Она стала яростно стучать по стене, прижимаясь к ней обезображенным лицом.
– Уймись, – оборвала я женщину. – И не приходи сюда больше.
Женщина вскинулась и замолчала. Потом, вглядываясь подслеповатыми глазами, отвыкшими от света, спросила:
–Ты кто?
Я молча подошла и стала напротив нее.
– А, – пробормотала она. – Напрасно стараешься. Егор мой. Он меня любит. Я все равно заберу его. Я выпью его как хорошее вино. Выпью его свет и наконец-то наемся.
– Если ты не угомонишься, – вздохнула я, – обещаю, что сделаю твою жизнь невыносимой. Ты ведь знаешь, мне это не составит труда.
Женщина покосилась на меня. Темные глаза злобно блеснули, но она промолчала.
– Она больше не придет, – раздался холодный голос за ее спиной.
Демон, высокий, темный, тонкий, в расшитом серебром камзоле, крепко сжал плечи упирающейся женщины и вытолкнул ее в темноту. Потом низко поклонился и через мгновение исчез сам.
Я обернулась к святому Стефану. Вывод напрашивался сам собой.

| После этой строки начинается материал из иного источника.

/-- The last compression leaves a full buffer, and the answer carries the digest of the hash state it leaves (R34 f,
R107, R108). -/
theorem Inv.finalize {s : State} (hinv : Inv s) (hp : s.phase = .ready) :
    Inv (Machine.respond .ok (digest (finishHash s)) (finishHash s)) where
  nn_le := by simpa using hinv.nn_le
  kk_le := by simpa using hinv.kk_le
  configured := fun _ => by simpa using hinv.configured (by simp [hp])
  full_when_finalized := fun _ => finishHash_c s
  digest_sent := fun _ => List.mem_append_right _ (List.mem_singleton_self _)

theorem exec_keeps_inv {i : Instr} {s s' : State} (hinv : Inv s) (h : exec i s = .next s') : Inv s' := by
  rcases exec_cases h with ⟨nn, kk, key, rfl, hv, rfl⟩ | ⟨nn, kk, key, rfl, hv, rfl⟩ | ⟨data, rfl, hp, rfl⟩ |
    ⟨rfl, hp, rfl⟩ | ⟨t0, t1, rfl, hp, rfl⟩ | ⟨hi, hp, rfl⟩ | ⟨h0, b, t0, t1, last, rfl, rfl⟩ | ⟨rfl, rfl⟩
  · obtain ⟨hnn, hnn', hkk⟩ := (configValid_iff nn kk).1 hv
    exact inv_of_not_finalized (by simpa) (by simpa) (by simpa) (by simp)
  · have unconfigured : Inv (setPhase .unconfigured s) :=
      inv_of_not_finalized hinv.nn_le hinv.kk_le (by simp) (by simp)
    exact unconfigured.raise .configError
  · exact inv_of_not_finalized (by simpa using hinv.nn_le) (by simpa using hinv.kk_le)
      (by simpa using hinv.configured) (by simp [hp])
  · exact hinv.finalize hp
  · exact inv_of_not_finalized hinv.nn_le hinv.kk_le hinv.configured (by simp [hp])
  · exact hinv.raise .misuse
  · exact hinv.respond _ _
  · exact hinv.respond _ _

/-- Settles O49: a step waits, performs a command, answers an illegal header or resets. -/
theorem everyStepKeepsTheInvariant : Obligations.EveryStepKeepsTheInvariant := by
  intro s s' hinv hstep
  rcases step_cases hstep with ⟨-, rfl⟩ | ⟨bytes, rest, i, -, -, hexec⟩ | ⟨bytes, rest, why, -, -, rfl⟩ | ⟨rest, -, rfl⟩
  · exact hinv
  · exact exec_keeps_inv (hinv.withInbox rest) hexec
  · exact (hinv.withInbox rest).raise .badCmd
  · exact inv_of_not_finalized (by simp) (by simp) (by simp) (by simp)

end Sys2Proof
end

section
/-!
PROOF. Appending: within the buffer (10_state.md R33; 41_hasher.md R106), and the input that the hasher has taken in
(10_state.md R34 c, d, e; 41_hasher.md R104, R109).
-/

namespace Sys2Proof

open Machine

theorem placeByte_b_getElem (x : Byte) (s : State) (j : Fin 128) :
    (placeByte x s).b[j] = if j.val = s.c.val then x else s.b[j] := by
  simp [Vector.getElem_setIfInBounds, eq_comm]

/-- Bytes that fit in the buffer are placed one behind the other, and nothing is compressed (R33, R105). -/
theorem appendBytes_within_buffer (data : List Byte) (s : State) (hfit : s.c.val + data.length ≤ 128) :
    (appendBytes data s).c.val = s.c.val + data.length ∧
    (∀ j : Fin 128, (appendBytes data s).b[j] =
      if s.c.val ≤ j.val ∧ j.val < s.c.val + data.length then data.getD (j.val - s.c.val) 0 else s.b[j]) ∧
    appendBytes data s = { s with b := (appendBytes data s).b, c := (appendBytes data s).c } := by
  induction data generalizing s with
  | nil => exact ⟨rfl, fun j => by rw [if_neg (by simp)]; rfl, rfl⟩
  | cons x xs ih =>
    rw [List.length_cons] at hfit ⊢
    have hroom : s.c.val < 128 := by omega
    have hc := placeByte_c_val x hroom
    have hne : s.c ≠ 128 := fun h => by simp [h] at hroom
    rw [appendBytes_cons, appendByte_room x hne]
    obtain ⟨fill, bytes, frame⟩ := ih (placeByte x s) (by omega)
    refine ⟨by omega, fun j => ?_, by rw [frame]; rfl⟩
    rw [bytes j, placeByte_b_getElem, hc]
    rcases lt_trichotomy j.val s.c.val with hlt | heq | hgt
    · rw [if_neg (by omega), if_neg (by omega), if_neg (by omega)]
    · rw [if_neg (by omega), if_pos heq, if_pos (by omega), heq]
      simp
    · by_cases hend : j.val < s.c.val + (xs.length + 1)
      · have shift : j.val - s.c.val = j.val - (s.c.val + 1) + 1 := by omega
        rw [if_pos (by omega), if_pos (by omega), shift, List.getD_cons_succ]
      · rw [if_neg (by omega), if_neg (by omega), if_neg (by omega)]

/-- Settles O33: the answer changes none of the registers that `appendBytes_within_buffer` speaks of. -/
theorem appendWithinTheBufferOnlyStages : Obligations.AppendWithinTheBufferOnlyStages := by
  intro data s hp hfit
  obtain ⟨fill, bytes, frame⟩ := appendBytes_within_buffer data s hfit
  exact ⟨_, exec_append_ready data hp, fill, bytes, congrArg (respond .ok []) frame⟩

/-- The state has compressed and counted the first `n` blocks of the input, and holds the rest in its buffer: what
`AbsorbedBy` says for the number of blocks that R33 gives, here for any number, as between a compression and the byte
that calls for it. -/
structure TookBlocks (h : HashState) (input : List Byte) (n : Nat) (s : State) : Prop where
  hash : s.h = chain h input n
  count : counter s = BitVec.ofNat 128 (128 * n)
  fill : s.c.val + 128 * n = input.length
  staged : s.b.toList.take s.c.val = input.drop (128 * n)

theorem AbsorbedBy.tookBlocks {h : HashState} {input : List Byte} {s : State} (ha : AbsorbedBy h input s) :
    TookBlocks h input (doneBlocks input.length) s :=
  ⟨ha.hash, ha.count, by have := ha.fill; unfold doneBlocks at this ⊢; omega, ha.staged⟩

theorem TookBlocks.absorbedBy {h : HashState} {input : List Byte} {n : Nat} {s : State} (ht : TookBlocks h input n s)
    (hp : s.phase = .ready) (hn : n = doneBlocks input.length) : AbsorbedBy h input s := by
  subst hn
  exact ⟨hp, ht.hash, ht.count, by have := ht.fill; omega, ht.staged⟩

/-- Compressing the full buffer takes in one more block (R105, R109). -/
theorem TookBlocks.flushBuffer {h : HashState} {input : List Byte} {n : Nat} {s : State} (ht : TookBlocks h input n s)
    (hc : s.c = 128) : TookBlocks h input (n + 1) (flushBuffer s) := by
  have fill : 128 + 128 * n = input.length := by simpa [hc] using ht.fill
  have block : s.b.toList = input.drop (128 * n) := by rw [← ht.staged, staged_of_full hc]
  have count : counter (ctrAdd 128 s) = BitVec.ofNat 128 (128 * (n + 1)) := by
    rw [counter_ctrAdd, ht.count, Nat.mul_add, BitVec.ofNat_add]
    rfl
  refine ⟨?_, by simpa using count, by simp; omega, ?_⟩
  · rw [flushBuffer_h, chain_succ, count, ht.hash, ← block, List.take_of_length_le (by simp), padTo_of_vector]
  · rw [flushBuffer_c, List.drop_of_length_le (by omega)]
    rfl

/-- A byte with room for it is staged behind the rest of the input (R105). -/
theorem TookBlocks.placeByte {h : HashState} {input : List Byte} {n : Nat} {s : State} (ht : TookBlocks h input n s)
    (x : Byte) (hc : s.c.val < 128) : TookBlocks h (input ++ [x]) n (placeByte x s) := by
  have fill := ht.fill
  refine ⟨?_, by simpa using ht.count, ?_, ?_⟩
  · rw [placeByte_h, ht.hash, chain_append h input [x] n (by omega)]
  · rw [placeByte_c_val x hc, List.length_append, List.length_singleton]
    omega
  · rw [placeByte_staged x hc, ht.staged, List.drop_append_of_le_length (by omega)]

/-- One byte more: a full buffer is compressed first, and the number of blocks follows R33. -/
theorem AbsorbedBy.appendByte {h : HashState} {input : List Byte} {s : State} (ha : AbsorbedBy h input s) (x : Byte) :
    AbsorbedBy h (input ++ [x]) (appendByte x s) := by
  have blocks : ∀ {n : Nat} {t : State}, TookBlocks h (input ++ [x]) n (Machine.placeByte x t) → t.c.val < 128 →
      n = doneBlocks (input ++ [x]).length := by
    intro n t ht hc
    have := ht.fill
    rw [placeByte_c_val x hc] at this
    unfold doneBlocks
    omega
  by_cases hc : s.c = 128
  · rw [appendByte_full x hc]
    have room : (Machine.flushBuffer s).c.val < 128 := by simp
    have took := (ha.tookBlocks.flushBuffer hc).placeByte x room
    exact took.absorbedBy ha.phase (blocks took room)
  · rw [appendByte_room x hc]
    have room := c_lt_of_ne_full hc
    have took := ha.tookBlocks.placeByte x room
    exact took.absorbedBy ha.phase (blocks took room)

theorem AbsorbedBy.appendBytes {h : HashState} {input : List Byte} {s : State} (ha : AbsorbedBy h input s)
    (data : List Byte) : AbsorbedBy h (input ++ data) (appendBytes data s) := by
  induction data generalizing input s with
  | nil => simpa using ha
  | cons x xs ih => simpa using ih (ha.appendByte x)

theorem AbsorbedBy.respond {h : HashState} {input : List Byte} {s : State} (ha : AbsorbedBy h input s)
    (code : RespCode) (payload : List Byte) : AbsorbedBy h input (respond code payload s) :=
  { ha with }

/-- SETUP has compressed nothing, and stages the key block, or nothing (R103, R104). -/
theorem setup_absorbedBy (nn kk : Byte) (key : Vector Byte 64) (s : State) :
    AbsorbedBy (initHash nn kk) (inputOf kk key []) (setPhase .ready (loadKey kk key (startHash nn kk s))) := by
  have took : TookBlocks (initHash nn kk) (inputOf kk key []) 0
      (setPhase .ready (loadKey kk key (startHash nn kk s))) := by
    refine ⟨by simp, ?_, ?_, ?_⟩
    · simp [counter]
    · rw [inputOf_length]
      by_cases hk : 0 < kk.toNat <;> simp [hk]
    · by_cases hk : 0 < kk.toNat <;> simp [inputOf, hk]
  refine took.absorbedBy rfl ?_
  rw [inputOf_length]
  unfold doneBlocks
  split <;> simp

/-- Settles O50: SETUP by `setup_absorbedBy`, APPEND one byte after the other. -/
theorem hasherTakesInExactlyItsInput : Obligations.HasherTakesInExactlyItsInput := by
  refine ⟨fun nn kk key s t hnn hnn' hkk hexec => ?_, fun h input data s t ha hexec => ?_⟩
  · have valid := (configValid_iff nn kk).2 ⟨hnn, hnn', hkk⟩
    simp only [exec, execSetup, valid, if_true] at hexec
    cases hexec
    exact (setup_absorbedBy nn kk key s).respond .ok []
  · rw [exec_append_ready data ha.phase] at hexec
    cases hexec
    exact (ha.appendBytes data).respond .ok []

end Sys2Proof
end

section
/-!
PROOF. What no command reads is never observed (10_state.md R23, R34 c, R35; 70_reset_and_hazards.md R169).
-/

namespace Sys2Proof

open Machine

/-! States alike stay alike under each operation. -/

theorem Alike.respond {s s' : State} (ha : Alike s s') (code : RespCode) (payload : List Byte) :
    Alike (respond code payload s) (respond code payload s') :=
  { ha with outbox := by simp [ha.outbox] }

theorem Alike.raise {s s' : State} (ha : Alike s s') (code : RespCode) : Alike (raise code s) (raise code s') := by
  refine Alike.respond ?_ code []
  cases code with
  | ok => exact ha
  | configError => exact { ha with configSeen := rfl }
  | misuse => exact { ha with misuseSeen := rfl }
  | badCmd => exact { ha with badcmdSeen := rfl }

– Вы не убираете эту стену и позволяете им видеться, чтобы они смогли принять решение, – сказала я огорченно.
– Такие смешанные пары —не редкость в нашем мире, —ответил он, качая головой. – Иногда люди покидают нас и уходят за стену. Если они принимают такое решение, мы не удерживаем их. У человека есть право выбора. Но из ада тоже можно попасть в рай.
– Вы даете шанс им обоим, – поняла я.
– Но с Егором как раз не тот случай, – ответил святой Стефан. Потом добавил мягко: – Пойдем, уйдем отсюда.
Мы миновали мостик и пошли по опустевшему лугу.
– Сейчас время обеда, – пояснил святой Стефан.
Среди деревьев показался белый дом с башенками, разноцветными витражами окон и изящным портиком. Перед домом на зеленой лужайке за длинным столом, накрытым белой скатертью, разместились человек двадцать—двадцать пять. Они что-то весело обсуждали. Тихо постукивала глиняная посуда, лилось молоко, ломался свежий хлеб.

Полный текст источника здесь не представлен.